栃木SCがソーシャルリスニングに取り組む理由

 このようにソーシャルメディアから顧客の声を拾うことをマーケティング用語では「ソーシャルリスニング」と言います。私がなぜこのソーシャルリスニングに取り組もうと思ったかというと、一般的に企業にとって長くお付き合いを続けたい「優良な顧客」ほど、文句も言わずにいなくなってしまうものだからです。そして、そんな彼らが本音をポロっと漏らすのが、ツイッターをはじめとしたソーシャルメディアなのです。

 企業と顧客の関係に限らず、すべての人間関係において同じことが言えると思うのですが、人が離れていくときは必ずその前に「サイン」があります。そのサインを見逃してしまうと、不満がどんどん蓄積されていき、気づいたときにはもう取り返しのつかない状態になっていることがよくあります。われわれサッカークラブというのは、ファン・サポーターとは単なる「サービス提供者と顧客」の関係ではなく、ともに戦う仲間だと私は考えています。であるならば、不満の芽が育つ前に摘み取るためにも、コミュニケーションはどんどんとるべきでしょう。
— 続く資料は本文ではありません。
-- ==== Sys2Proof/Laws/WithinPower.lean ====
section
/-! SUPPORT. What the operations of supply, scribe and Plumb leave alone
(State.Within): one lemma per operation. -/

namespace Sys2Proof.Machine

set_option linter.all false
set_option Elab.async false

theorem State.wiped_within {μ : Nat} {s₀ s : State} (hf : State.Within μ s₀ s) (hm
    : 0x11ffffffbf8003fffffffffffffffffffffffffffffffffffff ||| μ = μ) :
    State.Within μ s₀ (State.wiped s) := by
  exact hf.trans ⟨fun k hk i => by (exfalso; rw [mask_kind (maskSub (RegKind.bit_all k) (maskSub rfl hm))] at hk; cases hk), fun a ha => by
    cases a <;> first
      | rfl | exact ⟨rfl, rfl⟩ | exact ⟨rfl, rfl, rfl, rfl⟩ | exact ⟨rfl, rfl, rfl⟩
      | (rw [testBit_of_mask (maskSub rfl hm)] at ha; cases ha)⟩

theorem State.tearActivate_within {μ : Nat} {s₀ s : State} (hf : State.Within μ s₀ s) (hm :
    0x20000000000000000000000000000000000000000000000 ||| μ = μ) : State.Within μ s₀ (State.tearActivate s) := by
  unfold State.tearActivate
  repeat' first
    | with_reducible assumption | (intro _) | with_reducible apply State.modRidge_within
    | with_reducible apply State.Within.ite | exact maskSub rfl hm | split | dsimp only

theorem State.dark_within {μ : Nat} {s₀ s : State} (hf : State.Within μ s₀ s) (hm
    : 0x11ffffffffa003fffffffffffffffffffffffffffffffffffff ||| μ = μ) :
    State.Within μ s₀ (State.dark s) := by
  unfold State.dark
  exact (State.wiped_within hf (maskSub rfl hm)).trans ⟨fun k hk i => by (exfalso; rw [mask_kind (maskSub (RegKind.bit_all k) (maskSub rfl hm))] at hk; cases hk), fun a ha => by
    cases a <;> first
      | rfl | exact ⟨rfl, rfl⟩ | exact ⟨rfl, rfl, rfl, rfl⟩ | exact ⟨rfl, rfl, rfl⟩
      | (rw [testBit_of_mask (maskSub rfl hm)] at ha; cases ha)⟩

theorem State.stopTraffic_within {μ : Nat} {s₀ s : State} (hf : State.Within μ s₀ s) (result : Nat) (hm
    : 0x1dffffffbf8003fffffffffffffffffffffffffffffffffffff ||| μ = μ) :
    State.Within μ s₀ (State.stopTraffic s result) := by
  have hw : ∀ t : State, State.Within μ s₀ t → State.Within μ s₀ { t with
      timers := t.timers.filter (fun e => e.1 == .plumb)
      hosts := t.wiped.hosts, ports := t.wiped.ports, lanes := [], queues := [], engines := [], pegs := [], vecs := [], funcs := []
      commits := [], waking := [], warm := [], ring := [], pba := [], msix := [], bankA := [], bankB := []
      scribe := ⟨none, none, []⟩
      brace := { t.brace with queue := [], sources := [] }
      ridge := t.wiped.ridge
      regs := t.regs.filter (fun e => !List.any [RegKind.SCRIBE_STATUS, .SCRIBE_SEQ, .SCRIBE_TIME, .SCRIBE_INFO] (fun k => e.1 % 256 == k.code)) } :=
    fun t h => h.trans ⟨fun k hk i => by (exfalso; rw [mask_kind (maskSub (RegKind.bit_all k) (maskSub rfl hm))] at hk; cases hk), fun a ha => by
    cases a <;> first
      | rfl | exact ⟨rfl, rfl⟩ | exact ⟨rfl, rfl, rfl, rfl⟩ | exact ⟨rfl, rfl, rfl⟩
      | (rw [testBit_of_mask (maskSub rfl hm)] at ha; cases ha)⟩
  exact hw _ (State.Within.each (State.Within.each (State.rollBackAll_within hf result (maskSub rfl hm)) _
    (fun _ _ k => State.put_within k _ _ _ (maskSub rfl hm))) _
    (fun _ _ k => State.put_within (State.setWord_within k _ _ _ (maskSub rfl hm)) _ _ _ (maskSub rfl hm)))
 ただ、クラブの公式アカウントが1つ1つの意見や要望に応えるのは現実的ではありません。うちのような小さなクラブならまだしも、大きなクラブになると寄せられる意見も膨大です。そう考えたときに、ハッシュタグを介した緩やかな意思疎通というのは、お互いにとって都合のいいものになります。サポーター側はあくまで独り言としてツイートできるので発言のハードルが低く保たれますし、届けたい意見だけをクラブに届けることができます。クラブ側からしても「全部に返信する」のは無理でも「ハッシュタグがついた投稿には全部目を通す」ならどうにかなります。私も実際にやってみて、これならば無理なく続けられのではないかと思いました。

たまにはフロントスタッフだって褒められたい!

 ちなみに、ソーシャルリスニングをしているのには、もう1つ重要な理由があります。それは、私たちフロントスタッフ自身のモチベーションアップのためです。
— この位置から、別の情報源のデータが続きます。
theorem State.loseQueue_within {μ : Nat} {s₀ s : State} (hf : State.Within μ s₀ s) (q : Nat) (hm :
    0x30481000000000000000000000005fffe0000000000000 ||| μ = μ) : State.Within μ s₀ (State.loseQueue s q) := by
  unfold State.loseQueue
  repeat' first
    | with_reducible assumption | (intro _) | with_reducible apply State.bump_within
    | with_reducible apply State.drainEngine_within | with_reducible apply State.dropFetches_within
    | with_reducible apply State.resetQueue_within | with_reducible apply State.modQueue_within
    | with_reducible apply State.put_within | with_reducible apply State.Within.ite | exact maskSub rfl hm | split
    | dsimp only

theorem State.losePrefetch_within {μ : Nat} {s₀ s : State} (hf : State.Within μ s₀ s) (a : Nat) (hm :
    0xc104b04890000000000000001000000c5ff840000100407800 ||| μ = μ) : State.Within μ s₀ (State.losePrefetch s a) := by
  unfold State.losePrefetch
  repeat' first
    | with_reducible assumption | (intro _) | with_reducible apply State.Within.each
    | with_reducible apply State.modQueue_within | with_reducible apply State.kick_within
    | with_reducible apply State.Within.ite | exact maskSub rfl hm | split | dsimp only

theorem State.loseCompletion_within {μ : Nat} {s₀ s : State} (hf : State.Within μ s₀ s) (f : Nat) (a : Nat) (hm :
    0xc184bc4890000000000000001661c20c7ff840000100407800 ||| μ = μ) : State.Within μ s₀ (State.loseCompletion s f a)
    := by
  unfold State.loseCompletion
  repeat' first
    | with_reducible assumption | (intro _) | with_reducible apply State.hostCompletion_within
    | with_reducible apply State.Within.ite | exact maskSub rfl hm | split | dsimp only

theorem State.loseTable_within {μ : Nat} {s₀ s : State} (hf : State.Within μ s₀ s) (k : Nat) (hm :
    0x10000000000000000100000000000000000000000000000 ||| μ = μ) : State.Within μ s₀ (State.loseTable s k) := by
  unfold State.loseTable
  repeat' first
    | with_reducible assumption | (intro _) | with_reducible apply State.setWord_within
    | with_reducible apply State.modBrace_within | with_reducible apply State.Within.ite | exact maskSub rfl hm
    | split | dsimp only

theorem State.faultLine_within {μ : Nat} {s₀ s : State} (hf : State.Within μ s₀ s) (n : Nat) (c : Nat) (inst : Nat)
    (loc : Word) (chk : Word) (hm : 0x1dffffffbfa003fffffffffffffffffffffffffffffffffffff ||| μ = μ) : State.Within μ
    s₀ (State.faultLine s n c inst loc chk) := by
  unfold State.faultLine
  repeat' first
    | with_reducible assumption | (intro _) | with_reducible apply State.report_within
    | with_reducible apply State.enterSafe_within | with_reducible apply State.railFails_within
    | with_reducible apply State.ridgeFails_within | with_reducible apply State.degrade_within
    | with_reducible apply State.latchRngFailed_within | with_reducible apply State.hostDown_within
    | with_reducible apply State.loseCompletion_within | with_reducible apply State.Within.each
    | with_reducible apply State.dropStream_within | with_reducible apply State.holdFunction_within
    | with_reducible apply State.ledgerCe_within | with_reducible apply State.poison_within
    | with_reducible apply State.losePrt_within | with_reducible apply State.loseQueue_within
    | with_reducible apply State.losePrefetch_within | with_reducible apply State.engineFault_within
    | with_reducible apply State.damage_within | with_reducible apply State.loseUnit_within
    | with_reducible apply State.portDown_within | with_reducible apply State.holdBay_within
    | with_reducible apply State.bringUpLane_within | with_reducible apply State.bump_within
    | with_reducible apply State.modPeg_within | with_reducible apply State.loseTable_within
    | with_reducible apply State.askShutdown_within | with_reducible apply State.Within.ite | exact maskSub rfl hm
    | split | dsimp only

theorem State.scrub_within {μ : Nat} {s₀ s : State} (hf : State.Within μ s₀ s) (r : EccResult) (hm :
    0xcd85bc4890000000000017201601c08c5ff843000100407800 ||| μ = μ) : State.Within μ s₀ (State.scrub s r) := by
  unfold State.scrub
  repeat' first
    | with_reducible assumption | (intro _) | with_reducible apply State.ledgerCe_within
    | with_reducible apply State.report_within | with_reducible apply State.bump_within
    | with_reducible apply State.poison_within | with_reducible apply State.losePrt_within
    | with_reducible apply State.Within.ite | exact maskSub rfl hm | split | dsimp only
  all_goals with_reducible apply State.Within.other
  all_goals first | exact Or.inl rfl | exact Or.inl ⟨rfl, rfl⟩ | exact Or.inl ⟨rfl, rfl, rfl⟩ | exact Or.inr (maskSub rfl hm) | skip
  repeat' first
    | with_reducible assumption | (intro _) | with_reducible apply State.ledgerCe_within
    | with_reducible apply State.report_within | with_reducible apply State.bump_within
    | with_reducible apply State.poison_within | with_reducible apply State.losePrt_within
    | with_reducible apply State.Within.ite | exact maskSub rfl hm | split | dsimp only

theorem State.cutDrain_within {μ : Nat} {s₀ s : State} (hf : State.Within μ s₀ s) (e : Nat) (hm :
    0xc104b44890000000000000001000000c5ff840000100407800 ||| μ = μ) : State.Within μ s₀ (State.cutDrain s e) := by
  unfold State.cutDrain
  repeat' first
    | with_reducible assumption | (intro _) | with_reducible apply State.Within.each
    | with_reducible apply State.modHost_within | with_reducible apply State.modPort_within
    | with_reducible apply State.releaseEngine_within | with_reducible apply State.runWaiting_within
    | with_reducible apply State.Within.ite | exact maskSub rfl hm | split | dsimp only

theorem State.beginDomain_within {μ : Nat} {s₀ s : State} (hf : State.Within μ s₀ s) (d : Nat) (hm :
    0x1d5cffffb98003fffffffffffffffffffffffffffffffffffff ||| μ = μ) : State.Within μ s₀ (State.beginDomain s d) := by
  unfold State.beginDomain
  repeat' first
    | with_reducible assumption | (intro _) | with_reducible apply State.hostDown_within
    | with_reducible apply State.setHcrState_within | with_reducible apply State.startHcr_within
    | with_reducible apply State.afterDown_within | with_reducible apply State.resetBay_within
    | with_reducible apply State.holdBay_within | with_reducible apply State.bump_within
    | with_reducible apply State.Within.each | with_reducible apply State.cutDrain_within
    | with_reducible apply State.setEgState_within | with_reducible apply State.Within.ite | exact maskSub rfl hm
    | split | dsimp only

theorem State.startRecovery_within {μ : Nat} {s₀ s : State} (hf : State.Within μ s₀ s) (hm :
    0x1d5cffffb98003fffffffffffffffffffffffffffffffffffff ||| μ = μ) : State.Within μ s₀ (State.startRecovery s) := by
  unfold State.startRecovery
  repeat' first
    | with_reducible assumption | (intro _) | with_reducible apply State.modBrace_within
    | with_reducible apply State.put_within | with_reducible apply State.beginDomain_within
    | with_reducible apply State.Within.ite | exact maskSub rfl hm | split | dsimp only

theorem State.holdDomain_within {μ : Nat} {s₀ s : State} (hf : State.Within μ s₀ s) (d : Nat) (hm :
    0x1d5cffffb98003fffffffffffffffffffffffffffffffffffff ||| μ = μ) : State.Within μ s₀ (State.holdDomain s d) := by
  unfold State.holdDomain
  repeat' first
    | with_reducible assumption | (intro _) | with_reducible apply State.hostDown_within
    | with_reducible apply State.portDown_within | with_reducible apply State.disarm_within
    | with_reducible apply State.holdBay_within | with_reducible apply State.setEgState_within
    | with_reducible apply State.Within.ite | exact maskSub rfl hm | split | dsimp only

theorem State.restoreGroup_within {μ : Nat} {s₀ s : State} (hf : State.Within μ s₀ s) (g : Nat) (hm :
    0x2000000000000000000000000000000000000000001000 ||| μ = μ) : State.Within μ s₀ (State.restoreGroup s g) := by
  unfold State.restoreGroup
  repeat' first
    | with_reducible assumption | (intro _) | with_reducible apply State.Within.each
    | with_reducible apply State.setEng_within | with_reducible apply State.setEgState_within
    | with_reducible apply State.Within.ite | exact maskSub rfl hm | split | dsimp only

theorem State.endRecovery_within {μ : Nat} {s₀ s : State} (hf : State.Within μ s₀ s) (passed : Bool) (hm :
    0x1d5cffffb98003fffffffffffffffffffffffffffffffffffff ||| μ = μ) : State.Within μ s₀ (State.endRecovery s passed)
    := by
  unfold State.endRecovery
  repeat' first
    | with_reducible assumption | (intro _) | with_reducible apply State.modBrace_within
    | with_reducible apply State.flag_within | with_reducible apply State.holdDomain_within
    | with_reducible apply State.put_within | with_reducible apply State.restoreGroup_within
    | with_reducible apply State.Within.ite | exact maskSub rfl hm | split | dsimp only

theorem State.release_within {μ : Nat} {s₀ s : State} (hf : State.Within μ s₀ s) (d : Nat) (hm :
    0x10008100000000000142000000000000000000000000000 ||| μ = μ) : State.Within μ s₀ (State.release s d) := by
  unfold State.release
  repeat' first
    | with_reducible assumption | (intro _) | with_reducible apply State.forget_within
    | with_reducible apply State.bump_within | with_reducible apply State.addHist_within
    | with_reducible apply State.enqueueDomain_within | with_reducible refine State.Within.pair (by assumption) ?_
    | with_reducible apply State.Within.ite | exact maskSub rfl hm | split | dsimp only

theorem State.windowOver_within {μ : Nat} {s₀ s : State} (hf : State.Within μ s₀ s) (n : Nat) (c : Nat) (inst : Nat)
    (hm : 0x100280c0000000000000000000000000000000000000000 ||| μ = μ) : State.Within μ s₀ (State.windowOver s n c
    inst) := by
  unfold State.windowOver
  repeat' first
    | with_reducible assumption | (intro _) | with_reducible apply State.onExpiry_within
    | with_reducible apply State.forget_within | with_reducible apply State.Within.ite | exact maskSub rfl hm | split
    | dsimp only

theorem State.clearDetail_within {μ : Nat} {s₀ s : State} (hf : State.Within μ s₀ s) (n : Nat) (mask : Word) (hm :
    0x10008000000000000030000000000000000000000000000 ||| μ = μ) : State.Within μ s₀ (State.clearDetail s n mask) :=
    by
  unfold State.clearDetail
  repeat' first
    | with_reducible assumption | (intro _) | with_reducible apply State.setWord_within
    | with_reducible apply State.forget_within | with_reducible apply State.Within.each
    | with_reducible apply State.setDetail_within | with_reducible apply State.Within.ite | exact maskSub rfl hm
    | split | dsimp only

theorem State.bootMeasure_within {μ : Nat} {s₀ s : State} (hf : State.Within μ s₀ s) (hm :
    0x20000000000040000000000000000000000000000000000 ||| μ = μ) : State.Within μ s₀ (State.bootMeasure s) := by
  unfold State.bootMeasure
  repeat' first
    | with_reducible assumption | (intro _) | with_reducible apply State.Within.each
    | with_reducible apply State.modRidge_within | with_reducible apply State.put_within
    | with_reducible apply State.Within.ite | exact maskSub rfl hm | split | dsimp only

theorem State.extendMeas_within {μ : Nat} {s₀ s : State} (hf : State.Within μ s₀ s) (k : Nat) (x : BitVec 384) (hm :
    0x20000000000000000000000000000000000000000000000 ||| μ = μ) : State.Within μ s₀ (State.extendMeas s k x) := by
  unfold State.extendMeas
  repeat' first
    | with_reducible assumption | (intro _) | with_reducible apply State.modRidge_within
    | with_reducible apply State.Within.ite | exact maskSub rfl hm | split | dsimp only

theorem State.mbAnswer_within {μ : Nat} {s₀ s : State} (hf : State.Within μ s₀ s) (h : Nat) (op : Nat) (result : Nat)
    (rsp : List Byte) (hm : 0x20000000000000000000000000000000000000000000000 ||| μ = μ) : State.Within μ s₀
    (State.mbAnswer s h op result rsp) := by
  unfold State.mbAnswer
  repeat' first
    | with_reducible assumption | (intro _) | with_reducible apply State.modRidge_within
    | with_reducible apply State.Within.ite | exact maskSub rfl hm | split | dsimp only

theorem State.endRandom_within {μ : Nat} {s₀ s : State} (hf : State.Within μ s₀ s) (hm :
    0x20000100000000000000000000000000000000000000000 ||| μ = μ) : State.Within μ s₀ (State.endRandom s) := by
  unfold State.endRandom
  repeat' first
    | with_reducible assumption | (intro _) | with_reducible apply State.Within.each
    | with_reducible apply State.mbAnswer_within | with_reducible apply State.bump_within
    | with_reducible apply State.Within.ite | exact maskSub rfl hm | split | dsimp only

theorem State.rngFail_within {μ : Nat} {s₀ s : State} (hf : State.Within μ s₀ s) (src : Nat) (test : Nat) (hm :
    0x81070008900000140000172010000000000000000000007800 ||| μ = μ) : State.Within μ s₀ (State.rngFail s src test) :=
    by
  unfold State.rngFail
  repeat' first
    | with_reducible assumption | (intro _) | with_reducible apply State.put_within
    | with_reducible apply State.bump_within | with_reducible apply State.modRidge_within
    | with_reducible apply State.endRandom_within | with_reducible apply State.latchRngFailed_within
    | with_reducible apply State.Within.ite | exact maskSub rfl hm | split | dsimp only

theorem State.rngPass_within {μ : Nat} {s₀ s : State} (hf : State.Within μ s₀ s) (src : Nat) (hm :
    0x20000000000140000000000000000000000000000000000 ||| μ = μ) : State.Within μ s₀ (State.rngPass s src) := by
  unfold State.rngPass
  repeat' first
    | with_reducible assumption | (intro _) | with_reducible apply State.put_within
    | with_reducible apply State.modRidge_within | with_reducible apply State.Within.ite | exact maskSub rfl hm
    | split | dsimp only

theorem State.reseed_within {μ : Nat} {s₀ s : State} (hf : State.Within μ s₀ s) (hm :
    0x20000100000000000000000000000000000000000000000 ||| μ = μ) : State.Within μ s₀ (State.reseed s) := by
  unfold State.reseed
  repeat' first
    | with_reducible assumption | (intro _) | with_reducible apply State.bump_within
    | with_reducible apply State.modRidge_within | with_reducible apply State.Within.ite | exact maskSub rfl hm
    | split | dsimp only

theorem State.generate_within {μ : Nat} {s₀ s : State} (hf : State.Within μ s₀ s) (n : Nat) (hm :
    0x40020000100000000000000000000000000000000000000000 ||| μ = μ) : State.Within μ s₀ (State.generate s n).2 := by
  unfold State.generate
  repeat' first
    | with_reducible assumption | (intro _) | with_reducible apply State.reseed_within
    | with_reducible apply State.modRidge_within | with_reducible apply State.freeBytes_within
    | with_reducible refine State.Within.pair (by assumption) ?_ | with_reducible apply State.Within.ite
    | exact maskSub rfl hm | split | dsimp only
 実は先ほど紹介したSlackのご意見チャンネルには、要望やダメ出しだけでなく、サポーターからのお褒めの言葉やポジティブな感想も流しています。というのも、私たちフロントスタッフの仕事は、お叱りを受けることは多々あっても褒められることがあまりないからです。とくに試合の運営スタッフは「何事もなく無事に試合が終了すること」がゴールなので、普通にしていたら褒められる機会がほとんどありません。この点は、選手がうらやましいなと思います。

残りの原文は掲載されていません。